Scientists are exploring every imaginable way of accomplishing this goal (each arm of the Y-shaped antibody is able to bind to two targets, each arm binds to a different target, etc.).
An Arm(y) of One
But sometimes two isn’t better than one. If the signals driving a cancer’s growth come from the joining of two proteins on a tumor cell’s surface, an antibody-based medicine with two arms may do more harm than good. It can actually turn on the signaling, rather than stopping it.
That’s where another antibody innovation comes in -- one-armed or “monovalent” antibodies.
Looking Back and Ahead
The science behind therapeutic antibodies is moving ahead by leaps and bounds every year. Today, new types of engineered antibodies have made their way into the clinic, with many more in the pipeline. At Genentech alone we have more than a dozen therapeutic antibodies in development for cancer, many utilizing the molecular engineering techniques described above, and we continue to explore this important area of research.
Moving science forward is what we do. More important, however, is why we do it - it’s because cancer will strike each of our lives in some way and we can find better ways to strike back.
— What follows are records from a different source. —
/-! ### The state that keeps the configuration and the ports -/

/-- What is left of a state without what earlier operations have put into it: unit registers and events shown (R34, R272). -/
def State.fresh (s : State) : State := { s.begin with trace := [] }

/-- The states that agree on configuration and ports are those with one fresh state. -/
theorem State.samePorts_iff_fresh {s t : State} : s.SamePorts t ↔ s.fresh = t.fresh where
  mp h := by
    simp only [State.fresh, State.begin, State.clearUnits, h.config, h.port, h.answers, h.transport, h.draws]
  mpr h :=
    { config := congrArg (fun u => u.config) h
      port := congrArg (fun u => u.port) h
      answers := congrArg (fun u => u.answers) h
      transport := congrArg (fun u => u.transport) h
      draws := congrArg (fun u => u.draws) h }

/-- An operation that sets the unit registers first starts from the fresh state, with the events shown so far before it. -/
theorem State.begin_eq_fresh (s : State) : s.begin = s.fresh.withPast s.trace := by
  simp only [State.fresh, State.withPast, State.begin, State.clearUnits, List.append_nil]

/-- A step runs in every state as in its fresh state, with the state's events before its own. -/
def RunsAsFresh (run : State → Host.Outcome State Fault Refusal) : Prop :=
  ∀ s, ∃ t u, run s = .next t ∧ run s.fresh = .next u ∧ t.SamePorts u ∧ t.trace = s.trace ++ u.trace

/-- An operation that sets the unit registers first and then reads no earlier event (R272). -/
theorem RunsAsFresh.begin {f : State → State} (hf : ∀ s past, f (s.withPast past) = (f s).withPast past) :
    RunsAsFresh fun s => .next (f s.begin) := by
  intro s
  have hbegin : f s.begin = (f s.fresh).withPast s.trace := by rw [s.begin_eq_fresh, hf]
  exact ⟨_, _, congrArg _ hbegin, rfl, ⟨rfl, rfl, rfl, rfl, rfl⟩, rfl⟩

/-- An operation that uses no unit register. -/
theorem RunsAsFresh.deliver (r : Result) : RunsAsFresh fun s => .next (s.deliver r) :=
  fun _ => ⟨_, _, rfl, rfl, ⟨rfl, rfl, rfl, rfl, rfl⟩, rfl⟩

/-- An operation whose outcome is the same in every state. -/
theorem RunsAsFresh.finish (r : Result) : RunsAsFresh fun s => .next (s.finish r) :=
  .begin (f := (State.finish · r)) fun s past => s.finish_withPast past r

theorem RunsAsFresh.exchange (req : Request) : RunsAsFresh fun s => .next (s.exchange req) :=
  .begin (f := (State.exchange · req)) fun s past => s.exchange_withPast past req

/-- Every operation of the operation port runs so. -/
theorem exec_runsAsFresh {i : Instr} (hi : i.isOperation = true) : RunsAsFresh (exec i) := by
  cases i with
  | crcStep b st => exact .deliver _
  | crcCompute d =>
    exact .begin (f := fun s => (s.scanCrc d).finish (.ok (.word (s.scanCrc d).crc.acc)))
      fun s past => (s.scanCrc d).finish_withPast past _
  | frameEncode payload => exact .finish (.ok (.frame (frameEncode payload)))
  | frameDecode input =>
    cases hrun : FrmUnit.run input with
    | ok f => rw [funext (exec_frameDecode_ok hrun)]; exact .finish _
    | error d => rw [funext (exec_frameDecode_error hrun)]; exact .finish _
  | hexLineParse line =>
    cases hparse : hexLineParse line with
    | ok p => rw [funext (exec_hexLineParse_ok hparse)]; exact .deliver _
    | error d => rw [funext (exec_hexLineParse_error hparse)]; exact .finish _
  | hexFileParse src =>
    exact .begin (f := fun s => closePass (passLoop src.toLines (s.openPass .host))) fun s past =>
      (congrArg closePass (passLoop_withPast (s.openPass .host) past _)).trans (closePass_withPast past _)
  | requestEncode req =>
    exact .begin (f := fun s => (s.scanRequest req).finish (.ok (.frame (s.scanRequest req).enc.out)))
      fun s past => (s.scanRequest req).finish_withPast past _
  | responseDecode r timedOut =>
    exact .begin (f := (State.decodeResponse · r timedOut)) fun s past => s.decodeResponse_withPast past r timedOut
  | readBootInfo | eraseFlash | programFlash _ | readCrc _ _ => exact .exchange _
  | jumpToApp =>
    exact .begin (f := fun s => (s.sendRequest .jumpToApp).finish (.ok .nothing)) fun s past =>
      (congrArg (State.finish · _) (s.sendRequest_withPast past _)).trans (State.finish_withPast _ past _)
  | rangeCrc src start stop =>
    exact .begin (f := fun s => closeRange (passLoop src.toLines (s.openRange start stop))) fun s past =>
      (congrArg closeRange (passLoop_withPast (s.openRange start stop) past _)).trans (closeRange_withPast past _)
  | opselUnknown code => exact .finish _
  | _ => exact absurd hi Bool.false_ne_true
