-- ==== Sys2Proof/Machine/Core.lean ====
section
/-! DEFINITION. The machine behind the host's interface. -/

def Sys2Proof.core : Host.Core :=
  { State := Sys2Proof.Machine.State, Fault := Sys2Proof.Machine.Fault,
    Refusal := Sys2Proof.Machine.Refusal, step := Sys2Proof.Machine.step,
    reset := Sys2Proof.Machine.State.reset }
end

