/-- R40: the state after reset has the invariant. (The register values of that state are the model's choice,
log entry 3.) -/
def Obligations.ResetHasTheInvariant : Prop := Inv State.reset

/-- R40, R41, R110: under a legal configuration `INIT` gives a state with the invariant, whatever was there
before. -/
def Obligations.InitEstablishesTheInvariant : Prop :=
  ∀ (slot tc uart : BitVec 2) (inep irqep : BitVec 3) (s t : State), s.ident.inited = false →
    configLegal s.config = true → exec (.init slot tc uart inep irqep) s = .next t → Inv t

/-- R130, R213: `PHASE` changes only along the rows of the transition table, on their events and conditions,
or in an `ETU` that performs the event of such a row when the rules of the framer and the timers say so. -/
def Obligations.PhaseFollowsTheTransitionTable : Prop :=
  ∀ (i : Instr) (s t : State), Inv s → s.ident.inited = true → exec i s = .next t →
    t.phase = s.phase ∨ transitionAllowed i s t.phase

/-- R130, R255: a change of `PHASE` is reported: among the words emitted is the STATUS record of a state in
the new phase. -/
def Obligations.PhaseChangeIsReported : Prop :=
  ∀ (i : Instr) (s t : State), s.ident.inited = true → exec i s = .next t → t.phase ≠ s.phase →
    ∃ (u : State) (before after : List CmdWord),
      u.phase = t.phase ∧ u.ident = s.ident ∧
        t.ports.cmds = s.ports.cmds ++ before ++ statusWords u ++ after

/-- R297, R288, R289: what every event does in `ERROR_HALT`, and that two events only leave it. -/
def Obligations.HaltedEngineAnswersEveryEvent : Prop :=
  ∀ s : State, Inv s → s.ident.inited = true → s.phase = .errorHalt →
    exec (.iochgVcc false) s =
        .next (afterPowerOff { s with lines := { s.lines with vcc := false } }) ∧
      exec (.iochgVcc true) s = .next s ∧
      exec (.iochgRst true) s =
        .next (afterReset { s with lines := { s.lines with rst := true } }) ∧
      exec (.iochgRst false) s = .next s ∧
      (∀ a, exec (.iochgClk a) s = .next { s with lines := { s.lines with clk := a } }) ∧
      (∀ p b, exec (.rxb p b) s = .next (contractErrSet s)) ∧
      (∀ n, exec (.txrdy n) s = .next (s.returns 8)) ∧
      exec .wthalf s = .next (contractErrSet s) ∧ exec .wtexp s = .next s ∧
      exec .gviol s = .next (contractErrSet s) ∧ exec .newtx s = .next s ∧
      (∀ r, exec (.etu r) s = .next s) ∧
      (∀ bytes,
        exec (.setatr bytes) s =
          .next
            (if s.config.atrMax < bytes.length then s.returns 9
            else if atrValid s.config bytes bytes.length = false then s.returns 10
            else (atrWritten bytes s).returns 0)) ∧
      (∀ bytes,
        exec (.txqapp bytes) s =
          .next
            (if bytes = [] ∨ s.config.txqFrameMax < bytes.length then s.returns 12
            else if s.config.txqFramesMax ≤ s.txq.frames.length then s.returns 13
            else (frameAppended bytes s).returns 0)) ∧
      exec .gettxq s = .next (s.returns (s.ident.slot.setWidth 8)) ∧
      exec .repstat s = .next (s.emits (statusWords s)) ∧
      ∀ i t, exec i s = .next t →
        t.phase = .errorHalt ∨ i = .iochgVcc false ∨ i = .iochgRst true

/-- R21, R23, R42: the identity is written once and the configuration never; `VCC`, `RST` and `CLK` are written
by the `IOCHG` events only. -/
def Obligations.IdentityAndLatchesHaveTheirWriters : Prop :=
  ∀ (i : Instr) (s t : State), s.ident.inited = true → exec i s = .next t →
    t.ident = s.ident ∧ t.config = s.config ∧
      ((∀ a, i ≠ .iochgVcc a) → t.lines.vcc = s.lines.vcc) ∧
      ((∀ a, i ≠ .iochgRst a) → t.lines.rst = s.lines.rst) ∧
      ((∀ a, i ≠ .iochgClk a) → t.lines.clk = s.lines.clk)

/-- R26, R187: `FI` and `DI` change only at a reset event, to the defaults, and at the end of a PPS, to the pair it
selected: no byte of the response is left (in a state of the invariant, `PPS_RESP_IDX = PPS_RESP_LEN`), and
`TPDU_EXCHANGE` is entered. -/
def Obligations.FdChangesOnlyAtResetOrPps : Prop :=
  ∀ (i : Instr) (s t : State), s.ident.inited = true → exec i s = .next t →
    (t.fd.fi = s.fd.fi ∧ t.fd.di = s.fd.di) ∨
      (t.fd.fi = s.config.fiDefault ∧ t.fd.di = s.config.diDefault ∧ t.phase = .resetAsserted) ∨
      (s.phase = .ppsNegotiation ∧ s.pps.respLen ≠ 0 ∧
        s.pps.respLen.toNat ≤ s.pps.respIdx.toNat ∧ (Inv s → s.pps.respIdx = s.pps.respLen) ∧
        t.phase = .tpduExchange ∧ t.fd.fi = s.fd.nfi ∧ t.fd.di = s.fd.ndi)

/-- R42: the step relation has the configuration and the event as its arguments, the registers as its state, and
the commands and return values as outputs that are no state. An event does to a machine what that relation says
of its registers, and its outputs are added to the trace kept beside them: what has left on the ports before,
and what waits on the event port, plays no part. -/
def Obligations.PastOutputsPlayNoPart : Prop :=
  ∀ (i : Instr) (s : State),
    exec i s = mapNext (withReaction s) (transition s.config i s.registers)

/-- R21, R189: no rule reads the USB endpoints or the divider's copies of F and D: states that differ in them
only answer an event with states, and outputs, that differ in them only. -/
def Obligations.EndpointsAndDividerPlayNoPart : Prop :=
  ∀ (i : Instr) (s t : State), inertBlanked s = inertBlanked t →
    mapNext inertBlanked (exec i s) = mapNext inertBlanked (exec i t)

/-- R62, R63, R64, R72: what one event can do to the bytes that wait in the queue: nothing; append an accepted
frame; take the first byte, which is then the byte handed to the framer; or discard all of them. -/
def Obligations.WaitingBytesKeepTheirOrder : Prop :=
  ∀ (i : Instr) (s t : State), Inv s → s.ident.inited = true → exec i s = .next t →
    waitingBytes t.txq = waitingBytes s.txq ∨
      (∃ bytes, i = .txqapp bytes ∧ waitingBytes t.txq = waitingBytes s.txq ++ bytes) ∨
      (∃ b, waitingBytes s.txq = b :: waitingBytes t.txq ∧ t.seq.txLast = b ∧
        t.seq.txLastValid = true ∧ t.phase = .tpduExchange) ∨
      (waitingBytes t.txq = [] ∧ (t.phase = .resetAsserted ∨ t.phase = .poweredOff))

end
end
Dr. Carter has more than 27 years of experience in biotechnology: Genentech (1986-2000 and 2010-present), Immunex/Amgen (2000-2003), Seattle Genetics (2003-2008) and VLST (2008-2009).
Dr. Carter’s accomplishments in drug development include initiating the antibody humanization program at Genentech and inventing or co-inventing five cancer medicines that have entered clinical development or been approved by the FDA. Dr. Carter is a co-inventor of the “knobs-into-holes” technology used to create a monovalent antibody, and invented technology for high-level antibody fragment expression in E. coli used in some medicines. He is an inventor or co-inventor on at least 33 issued U.S. patents.
Dr. Carter has authored or co-authored 98 scientific publications that together have been cited more than 10,000 times. He has co-organized 11 international meetings on antibody engineering and antibody therapeutics. Dr. Carter has delivered approximately 100 conference presentations and invited lectures including several keynote presentations. His professional experience includes heading the postdoctoral programs at Genentech (1998-2000), Immunex (2001-2002) and Amgen (2002-2003).
Dr. Carter received a B.A. in Natural Sciences from Cambridge University in 1982. He obtained a Ph.D. in 1986 under Sir Gregory Winter, Ph.D., F.R.S. at the MRC Laboratory of Molecular Biology in Cambridge. From 1986-1989 Dr. Carter was a Postdoctoral Fellow with Dr. James A. Wells at Genentech.